Big Picture: BMW is sourcing raw materials for its battery suppliers, including CATL, to use. Increased global production of electric car batteries has caused a spike in prices of lithium and cobalt, key raw materials for lithium-ion rechargeable batteries.

While China is home to the world’s fifth-largest volume of lithium deposits, a combination of environmental concerns, inconvenient geographic conditions and immature lithium-extraction technology mean most of the country’s bat-tery-makers must look abroad for steady supplies of the metal. (Source: Reuters)

5. Chinese AI Firm Xiaoi Robot Expects Sales Boost, Seeks IPO

What: Shanghai-based Xiaoi Robot Technology expects to record sales of 500 million yuan (US$75.1 million) this year, up from 200 million yuan in 2017, co-founder and chief executive Zhu Pinpin told SCMP. The company recently delisted from China’s over-the-counter National Equities Exchange and Quotations market, and plans to go public in 2019.

Why it’s Important: Xiaoi Robot, which develops bots that run automated tasks over the internet, is backed by investors including Everbright Group and e-commerce giant Alibaba Group.

Big picture: China plans to be the world’s leader in artificial intelligence by 2030, and the industry’s global business value is expected to reach $3.9 trillion by 2022, according to data from IT research company Gartner. (Source: SCMP)


6. China Vows Continued Tight Grip on Internet Finance

What: Regulators will take an additional one to two years to correct the online financial market, dissolve financial risks and set up a long-term regulatory system, said Pan Gongsheng, deputy governor of the People’s Bank of China, who oversees the campaign against online financial risks.

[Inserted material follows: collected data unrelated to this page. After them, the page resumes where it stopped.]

-- ==== Sys2Proof/Machine/SafeMsgs.lean ====
section
/-! DEFINITION. This node's identity (R465), ETH_MGMT's gates (R469), and the safety messages (R489, R493, R494). -/
namespace Sys2Proof.Machine

/-- This node's id (R465, R537). -/
def State.nodeId (s : State) : Nat := s.customs.nodeId

/-- The MAC address of a fleet port, in transmit order: the fuse block's, with the port added to the last byte (R465). -/
def State.portMac (s : State) (p : Nat) : List Byte :=
  let m := s.customs.fuses.macBytes
  m.take 5 ++ [BitVec.ofNat 8 (((m.getD 5 0#8).toNat + p) % 256)]

/-- A class's gate is open: no gate list governs, or the present entry opens it. -/
def State.gateOpen (s : State) (cls : Nat) : Bool :=
  match s.eth.active with
  | none => true
  | some g => !flag (s.reg Reg.ETH_MGMT_CTRL) 4 || bitOf ((g.entries.getD s.eth.entry (0xFF, 0)).1) cls

/-- Put a safety message's frame on ETH_MGMT (R494). -/
def State.sendEthMsg (s : State) (m : CgMsg) : State :=
  let dst := natLE 4 (s.reg Reg.CG_ETH_DST_LO).toNat ++ natLE 2 (fld (s.reg Reg.CG_ETH_DST_HI) 15 0)
  let tci := 7 * 8192 + fld (s.reg Reg.CG_MSG_CTRL) 15 4
  s.emit (.eth (dst ++ s.portMac 4 ++ [0x81#8, 0x00#8] ++ natBE 2 tci ++ [0x88#8, 0xB6#8] ++ m.bytes ++ m.payload.drop 24))

/-- Safety messages that wait for class 7 leave, in order, while it is open (R443, R494). -/
def State.drainClass7 (s : State) : State :=
  if !s.gateOpen 7 || !s.eth.up then s
  else s.cg.queue.foldl (fun (s : State) m => s.sendEthMsg m) { s with cg := { s.cg with queue := [] } }

/-! Safety messages (R493, R494). -/

/-- Bytes 0x00 to 0x3F of a safety message: kind, frame, time, sequence, stage, flags, status, length and payload. -/
def State.safetyMsg (s : State) (kind : Nat) (frame : FrameNo) (time seq stage flags status : Nat) (payload : List Byte) : List Byte :=
  let b := natLE 1 1 ++ natLE 1 kind ++ natLE 1 (b2n s.cg.safe) ++ natLE 1 s.nodeId ++ natLE 4 frame.toNat ++ natLE 8 time ++ natLE 2 seq ++
    natLE 2 stage ++ natLE 1 flags ++ natLE 1 status ++ natLE 2 (s.cg.active % 4096) ++ natLE 4 s.edgeBits ++ natLE 2 payload.length ++
    natLE 2 0 ++ slice payload 0 24 ++ natLE 4 (if payload.isEmpty then 0 else crc32c payload)
  b ++ natLE 4 (crc32c b)

/-- Interfaces that are enabled: 0 and 1 the CAN FD buses, 2 ETH_MGMT (R496). -/
def State.safetyIfs (s : State) : List Nat :=
  let c := s.reg Reg.CG_MSG_CTRL
  (if flag c 1 then [0] else []) ++ (if flag c 2 then [1] else []) ++ (if flag c 0 then [2] else [])

/-- The next sequence number of an interface and kind, and the state that has used it (R493). -/
def State.nextSeq (s : State) (i kind : Nat) : Nat × State :=
  let e := s.cg.seqs.getD i (0, 0)
  let n := if kind = 1 then e.1 else e.2
  let e' := if kind = 1 then ((n + 1) % 0x10000, e.2) else (e.1, (n + 1) % 0x10000)
  (n, { s with cg := { s.cg with seqs := setAt s.cg.seqs i e' } })

/-- Send a safety message on an interface (R494): `slot` is the forwarding slot of a RESULT, 16 for a NOTICE. A NOTICE preempts the RESULTs that wait for
class 7 (R490). -/
def State.sendSafety (s : State) (i slot : Nat) (m : List Byte) (payload : List Byte) : State :=
  if i = 2 then
    let s : State := if slot = 16 then
        let dropped := (s.cg.queue.filter (fun m => m.slot ≠ 16)).length
        ({ s with cg := { s.cg with queue := s.cg.queue.filter (fun m => m.slot = 16) } } : State).bumpBy Reg.CG_MSG_DROP_COUNT dropped
      else s
    ({ s with cg := { s.cg with queue := s.cg.queue ++ [⟨slot, m, payload⟩] } } : State).drainClass7
  else
    let ident := if slot = 16 then s.reg Reg.CG_CAN_ID_NOTICE
      else setFld (s.reg Reg.CG_CAN_ID_RESULT) 28 0 ((fld (s.reg Reg.CG_CAN_ID_RESULT) 28 0 + slot) % 2 ^ 29)
    s.emit (.can i ident m)

/-- A NOTICE on every enabled interface (R489, R493). -/
def State.notice (s : State) : State :=
  let s := { s with cg := { s.cg with noticeAt := s.time.now } }
  s.safetyIfs.foldl (fun (s : State) i =>
    let (n, s) := s.nextSeq i 2
    s.sendSafety i 16 (s.safetyMsg 2 (s.reg (Reg.HM_QUAY_FRAME 0)) s.time.now n 0 0 0 []) []) s

/-- The level driven on SAFE_N (R489). -/
def State.driveSafe (s : State) (asserted : Bool) : State :=
  if s.cg.safeN = asserted then s
  else ({ s with cg := { s.cg with safeN := asserted } } : State).emit (.pin "SAFE_N" (!asserted))

/-- The decision unit acts on a fault signal (R486, R488, R489): the cause is active, the safe state is entered, and a NOTICE goes. -/
def State.decide' (s : State) (cause : Nat) (frame : FrameNo) : State :=
  let isFrame := decide (cause = Cause.LIGHTHOUSE_FAIL ∨ cause = Cause.UNCOVERED ∨ cause = Cause.INVALID)
  let s := { s with cg := { s.cg with
    active := Nat.lor s.cg.active (2 ^ cause)
    causeFrames := if isFrame then addNew (cause, frame) s.cg.causeFrames else s.cg.causeFrames
    safe := true } }
  let s := (s.setEvent Reg.CG_CAUSE_EVENT (2 ^ cause)).bump Reg.CG_DECISION_COUNT
  let s := (s.setReg64 Reg.CG_LAST_DECISION_TIME_LO s.time.now).setReg Reg.CG_LAST_DECISION_FRAME (s.reg (Reg.HM_QUAY_FRAME 0))
  (s.driveSafe true).notice

/-- A self-fault asserts SAFE_N and holds it until cold reset (R473). -/
def State.selfFaulted (s : State) : State :=
  if s.cg.selfFault then s else ({ s with cg := { s.cg with selfFault := true } } : State).decide' Cause.CG_SELF 0#32

end Sys2Proof.Machine
end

Why it’s important: Over 5,000 online financial service providers shut down between April 2016 and May 2018. Regulators have set up plans to continue the crackdown on illicit practices related to peer-to-peer lending, or P2P, and online microlending until June 2019, sources close to the central bank told Caixin. Other online financial institutions, such as wealth management businesses, are required to clean up their practices by the end of June this year.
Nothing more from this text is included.